Ancienne star du foot féminin, cette Bordelaise de la rive droite s’est fait un nom sur de nombreux gazons, en club et en sélection. A 34 ans, Hoda Lattaf a encore des ambitions avant de raccrocher définitivement les crampons.

Début des années 80, en bas d’un immeuble HLM de la Bastide. Au milieu d’une bande de garçons fans de foot, une petite fille d’origine marocaine tâte le cuir avec passion. Hoda ne le sait pas encore, mais elle va devenir footballeuse professionnelle. « J’allais devant chez moi ou du côté du square d’à-côté. Avec mes frères et d’autres amis, on mouillait le maillot dans des parties très animées. C’est là où j’ai découvert que j’aimais vraiment le football », se remémore-t-elle.

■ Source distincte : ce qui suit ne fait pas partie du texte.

-- ==== Sys2Proof/Laws/PerInstr.lean ====
section
/-! SUPPORT. The families of statements made per instruction (LAWS.json). `EncodedWord`: the command word of an instruction is a
well-formed word (30_encoding.md R93) that the decoder reads back as it, as a table word of 32 bits. -/

namespace Sys2Proof.Laws.EncodedWord

/-- The statement about one instruction. -/
def Statement (i : Instr) : Prop :=
  commandWordWellFormed (encode i) = true ∧ decodeTableWord 32 (encode i).toNat = some i

theorem nop : Statement .nop := by unfold Statement; decide

theorem csc : Statement .csc := by unfold Statement; decide

theorem sub : Statement .sub := by unfold Statement; decide

theorem pack : Statement .pack := by unfold Statement; decide

theorem delta : Statement .delta := by unfold Statement; decide

theorem ups : Statement .ups := by unfold Statement; decide

theorem dseq : Statement .dseq := by unfold Statement; decide

end Sys2Proof.Laws.EncodedWord
end

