-- ==== Sys2Proof/Tests/Slice0.lean ====
section
/-! SUPPORT. The model's own tests, each one step or one operation on a small state, with results taken from spec/
(95_test_vectors.md unless another file is named), and for every obligation with hypotheses a witness that meets them. -/

namespace Sys2Proof.Tests

open Sys2Proof.Machine Sys2Proof.Claims

/-! ### WellFormed refuses ill-formed data, and Decode refuses by name -/

theorem test_illformed_reserved_opcode :
    commandWordWellFormed 0x00000007#32 = false ∧ commandWordWellFormed 0x000000FF#32 = false
    ∧ decode 0x00000007#32 = .error .reservedOpcode ∧ decode 0x000000FF#32 = .error .reservedOpcode := by decide

theorem test_illformed_reserved_bits :
    commandWordWellFormed 0x00000101#32 = false ∧ commandWordWellFormed 0x80000001#32 = false
    ∧ decode 0x00000101#32 = .error .reservedBits ∧ decode 0x80000001#32 = .error .reservedBits := by decide

theorem test_wellformed_words :
    commandWordWellFormed 0x00000000#32 = true ∧ commandWordWellFormed 0x00000006#32 = true
    ∧ Instr.csc.wellFormed = true := by decide

theorem test_illformed_params :
    Params.legal { Params.default with fmemSize := 0 } = false
    ∧ Params.legal { Params.default with fmemSize := 2 ^ 24 + 1 } = false := by decide

theorem test_wellformed_params :
    Params.legal { Params.default with fmemSize := 1 } = true
    ∧ Params.legal { Params.default with fmemSize := 2 ^ 24 } = true ∧ Params.default.legal = true := by decide

/-! ### Decoding, the word written bit by bit: `RSV` in bits [31:8], `OPC` in bits [7:0] (30_encoding.md R90, R92) -/

theorem test_decode_nop : decode 0b000000000000000000000000_00000000#32 = .ok .nop := by decide
theorem test_decode_csc : decode 0b000000000000000000000000_00000001#32 = .ok .csc := by decide
theorem test_decode_sub : decode 0b000000000000000000000000_00000010#32 = .ok .sub := by decide
theorem test_decode_pack : decode 0b000000000000000000000000_00000011#32 = .ok .pack := by decide
theorem test_decode_delta : decode 0b000000000000000000000000_00000100#32 = .ok .delta := by decide
theorem test_decode_ups : decode 0b000000000000000000000000_00000101#32 = .ok .ups := by decide
theorem test_decode_dseq : decode 0b000000000000000000000000_00000110#32 = .ok .dseq := by decide

/-! ### Small states -/

/-- The default parameters with a small FMEM. -/
def smallParams : Params := { Params.default with fmemSize := 64 }

/-- An idle block with `bytes` at FMEM 0. -/
def idle (bytes : List Byte) : State := State.powerUp smallParams (Memory.writeBytes [] 0 bytes)

/-- A latched command. -/
def latched (op : Instr) (w h len src aux dst : Nat) : Latched :=
  { op := op, w := BitVec.ofNat 16 w, h := BitVec.ofNat 16 h, src := BitVec.ofNat 32 src, len := BitVec.ofNat 32 len
    aux := BitVec.ofNat 32 aux, dst := BitVec.ofNat 32 dst }

/-- A block with the command `c` in flight and `bytes` at FMEM 0. -/
def inFlight (c : Latched) (bytes : List Byte) : State := { idle bytes with lc := some c }

/-- An idle block whose operand registers are set. -/
def ready (w h len src dst aux : Nat) (bytes : List Byte) : State :=
  { idle bytes with
    width := BitVec.ofNat 16 w, height := BitVec.ofNat 16 h, srcAddr := BitVec.ofNat 32 src
    srcLen := BitVec.ofNat 32 len, auxAddr := BitVec.ofNat 32 aux, dstAddr := BitVec.ofNat 32 dst }

/-- The `n` FMEM bytes at `a` after a step, none if it stopped. -/
def bytesAfter (r : Result) (a n : Nat) : List Byte :=
  match r with
  | .next t => t.mem.readBytes a n
  | .fault _ => []
  | .refused _ => []

/-- A field of the next state. -/
def after {α : Type} (r : Result) (f : State → α) : Option α :=
  match r with
  | .next t => some (f t)
  | .fault _ => none
  | .refused _ => none

/-! ### One step per command -/

/-- NP1. -/
theorem test_nop_completes :
    after (step (inFlight (latched .nop 3 0 99 0 0 0) [1, 2])) id = some { idle [1, 2] with irqStatus := 1#3 } := by decide

/-- F1. -/
theorem test_csc_frame :
    bytesAfter (step (inFlight (latched .csc 2 2 12 0 0 16)
      [0x00, 0x00, 0x00, 0xFF, 0xFF, 0xFF, 0xFF, 0x00, 0x00, 0x00, 0xFF, 0x00])) 16 12
    = [0x00, 0xFF, 0x4C, 0x95, 0x80, 0x72, 0x54, 0x2B, 0x80, 0x7F, 0xFF, 0x15] := by decide

/-- K4: a product that truncates toward zero and wraps. -/
theorem test_csc_wraps :
    channelOut ⟨-10000, 0, 0, 0⟩ 3 3 3 = 253 ∧ channelOut ⟨0, -5000, 0, 0⟩ 3 3 3 = 255
    ∧ channelOut ⟨0, 0, 25000, 0⟩ 3 3 3 = 7 := by decide

/-- B6. -/
theorem test_sub_means :
    bytesAfter (step (inFlight (latched .sub 4 2 24 0 0 32)
      [0x00, 0xFF, 0x4C, 0x95, 0x1D, 0x80, 0x12, 0x8C, 0x80, 0x72, 0x54, 0x2B, 0xF2, 0x79, 0x85, 0x97,
       0x80, 0x7F, 0xFF, 0x15, 0x6B, 0x7F, 0x7A, 0x62])) 32 4
    = [0x97, 0x66, 0x7A, 0x7C] := by decide
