/-- R137: the five flag writers end with the flag in VF, computed from the operands read at the start, also when `x = 15`; with
`x` another register the result, computed from the same operands (the old VF when `y = 15`), stands in `V[x]`; and DRW writes no
register but VF. That the shifts read `V[x]` and ignore `y` is the spec's own reading D26 (log entry 18, DESIGN CHOICE). -/
def Obligations.FlagIsWrittenLast : Prop :=
  ∀ (s : State) (x y : RegIx),
    (∃ t, exec (.addReg x y) s = .next t ∧
      getV t 15#4 = (if 255 < (getV s x).toNat + (getV s y).toNat then 1#8 else 0#8) ∧
      (x ≠ 15#4 → getV t x = getV s x + getV s y)) ∧
    (∃ t, exec (.sub x y) s = .next t ∧
      getV t 15#4 = (if (getV s y).toNat ≤ (getV s x).toNat then 1#8 else 0#8) ∧
      (x ≠ 15#4 → getV t x = getV s x - getV s y)) ∧
    (∃ t, exec (.shr x y) s = .next t ∧ getV t 15#4 = getV s x &&& 1#8 ∧
      (x ≠ 15#4 → getV t x = getV s x >>> 1)) ∧
    (∃ t, exec (.subn x y) s = .next t ∧
      getV t 15#4 = (if (getV s x).toNat ≤ (getV s y).toNat then 1#8 else 0#8) ∧
      (x ≠ 15#4 → getV t x = getV s y - getV s x)) ∧
    (∃ t, exec (.shl x y) s = .next t ∧ getV t 15#4 = getV s x >>> 7 ∧
      (x ≠ 15#4 → getV t x = getV s x <<< 1)) ∧
    ∀ n, ∃ t, exec (.drw x y n) s = .next t ∧ registersKeptExcept [15#4] s t ∧ onlyChanges [.v, .display] s t

/-! ## Control transfer and skips (41_control.md) -/

/-- R153: JP nnn sets `pc` to the zero-extended address and changes nothing else. -/
def Obligations.JumpLoadsTheAddress : Prop :=
  ∀ (s : State) (nnn : Addr12), decodeWord (formatA 0x1#4 nnn) = some (.jp nnn) ∧
    ∃ t, exec (.jp nnn) s = .next t ∧ t.pc.toNat = nnn.toNat ∧ onlyChanges [.pc] s t

/-- R155, R156: SE Vx, kk adds 2 to `pc` when the register equals the byte, SNE Vx, kk when it differs; no flag, nothing else. -/
def Obligations.SkipsOnAByte : Prop :=
  ∀ (s : State) (x : RegIx) (kk : Byte),
    (decodeWord (formatXK 0x3#4 x kk) = some (.seImm x kk) ∧
      ∃ t, exec (.seImm x kk) s = .next t ∧ onlyChanges [.pc] s t ∧
        t.pc = if getV s x = kk then s.pc + 2#16 else s.pc) ∧
    (decodeWord (formatXK 0x4#4 x kk) = some (.sneImm x kk) ∧
      ∃ t, exec (.sneImm x kk) s = .next t ∧ onlyChanges [.pc] s t ∧
        t.pc = if getV s x = kk then s.pc else s.pc + 2#16)

/-- R157, R158: SE Vx, Vy adds 2 to `pc` when the registers are equal, SNE Vx, Vy when they differ; `n` other than 0 is
unrecognised. -/
def Obligations.SkipsOnTwoRegisters : Prop :=
  ∀ (s : State) (x y : RegIx),
    (decodeWord (formatXY 0x5#4 x y 0x0#4) = some (.seReg x y) ∧
      (∀ n, n ≠ 0x0#4 → decodeWord (formatXY 0x5#4 x y n) = none) ∧
      ∃ t, exec (.seReg x y) s = .next t ∧ onlyChanges [.pc] s t ∧
        t.pc = if getV s x = getV s y then s.pc + 2#16 else s.pc) ∧
    (decodeWord (formatXY 0x9#4 x y 0x0#4) = some (.sneReg x y) ∧
      (∀ n, n ≠ 0x0#4 → decodeWord (formatXY 0x9#4 x y n) = none) ∧
      ∃ t, exec (.sneReg x y) s = .next t ∧ onlyChanges [.pc] s t ∧
        t.pc = if getV s x = getV s y then s.pc else s.pc + 2#16)

/-- R152: RET takes `pc` from `stack[sp]` and decrements `sp`; at `sp = 0` it follows `STACK_UNDERFLOW`, which the spec leaves
open with a default (D10, log entry 4); no slot is written. -/
def Obligations.ReturnPopsTheStack : Prop :=
  ∀ s : State, ∃ t, exec .ret s = .next t ∧ onlyChanges [.pc, .stack] s t ∧
    (∀ j, getStack t j = getStack s j) ∧
    (s.sp ≠ 0 → t.pc = getStack s s.sp ∧ t.sp.val + 1 = s.sp.val) ∧
    (s.sp = 0 → t.sp = 0 ∧
      t.pc = match underflowMode with
        | .readSlot0 => getStack s 0
        | .dropPop => s.pc)

/-- R154: CALL increments `sp`, stores the advanced `pc` there and jumps; at `sp = 15` it follows `STACK_OVERFLOW`, which the
spec leaves open with a default (D9, log entry 3), and jumps all the same; no other slot is written. -/
def Obligations.CallPushesTheAdvancedPc : Prop :=
  ∀ (s : State) (nnn : Addr12), ∃ t, exec (.call nnn) s = .next t ∧ onlyChanges [.pc, .stack] s t ∧
    t.pc.toNat = nnn.toNat ∧
    (s.sp.val < 15 → t.sp.val = s.sp.val + 1 ∧ getStack t t.sp = s.pc ∧
      ∀ j, j ≠ t.sp → getStack t j = getStack s j) ∧
    (s.sp.val = 15 → t.sp = s.sp ∧ (∀ j, j ≠ 15 → getStack t j = getStack s j) ∧
      getStack t 15 = match overflowMode with
        | .overwriteTop => s.pc
        | .dropPush => getStack s 15)

/-- R159: JP V0, nnn sets `pc` to the exact sum of `V[0]` and the address, which never wraps and is not masked (D3, log
entry 10). -/
def Obligations.JumpWithOffsetAddsRegisterZero : Prop :=
  ∀ (s : State) (nnn : Addr12), ∃ t, exec (.jpV0 nnn) s = .next t ∧
    t.pc.toNat = (getV s 0x0#4).toNat + nnn.toNat ∧ onlyChanges [.pc] s t

/-- R152, R154 (the source's call example W4): below 15 calls, a CALL and the matching RET come back to the address after the
CALL with the stack pointer and every other slot as before, whichever way the two parameters are set. -/
def Obligations.CallThenReturnComesBack : Prop :=
  ∀ (s : State) (nnn : Addr12), s.sp.val < 15 →
    ∃ t u, exec (.call nnn) s = .next t ∧ exec .ret t = .next u ∧ u.pc = s.pc ∧ u.sp = s.sp ∧
      (∀ j : Fin 16, j.val ≠ s.sp.val + 1 → getStack u j = getStack s j) ∧ onlyChanges [.stack] s u

/-! ## Register loads and ALU (42_alu.md) -/

/-- R171, R173: LD Vx, kk loads the byte and LD Vx, Vy copies the register; no flag, nothing else. -/
def Obligations.LoadsOfARegister : Prop :=
  ∀ (s : State) (x y : RegIx) (kk : Byte),
    (decodeWord (formatXK 0x6#4 x kk) = some (.ldImm x kk) ∧
      ∃ t, exec (.ldImm x kk) s = .next t ∧ getV t x = kk ∧ registersKeptExcept [x] s t ∧ onlyChanges [.v] s t) ∧
    (decodeWord (formatXY 0x8#4 x y 0x0#4) = some (.ldReg x y) ∧
      ∃ t, exec (.ldReg x y) s = .next t ∧ getV t x = getV s y ∧ registersKeptExcept [x] s t ∧ onlyChanges [.v] s t)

Seule fille d’une fratrie de six enfants, Hoda grandit dans un environnement masculin. Elle ne manque jamais une occasion de jouer et regarde les matchs à la télé, époque Thierry Roland et Jean-Michel Larqué. Suffisant pour que ses parents l’inscrivent au SC La Bastidienne, le club du coin. Hoda a 11 ans.

Sa première licence en poche, la jeune fille fait ses armes et écume les pelouses de la Ligue d’Aquitaine. Une aventure qui durera huit saisons. Mais l’adolescente en veut plus. Et décide, en 1997, après un ultime passage girondin par Gujan-Mestras, de s’éloigner des siens pour continuer son chemin.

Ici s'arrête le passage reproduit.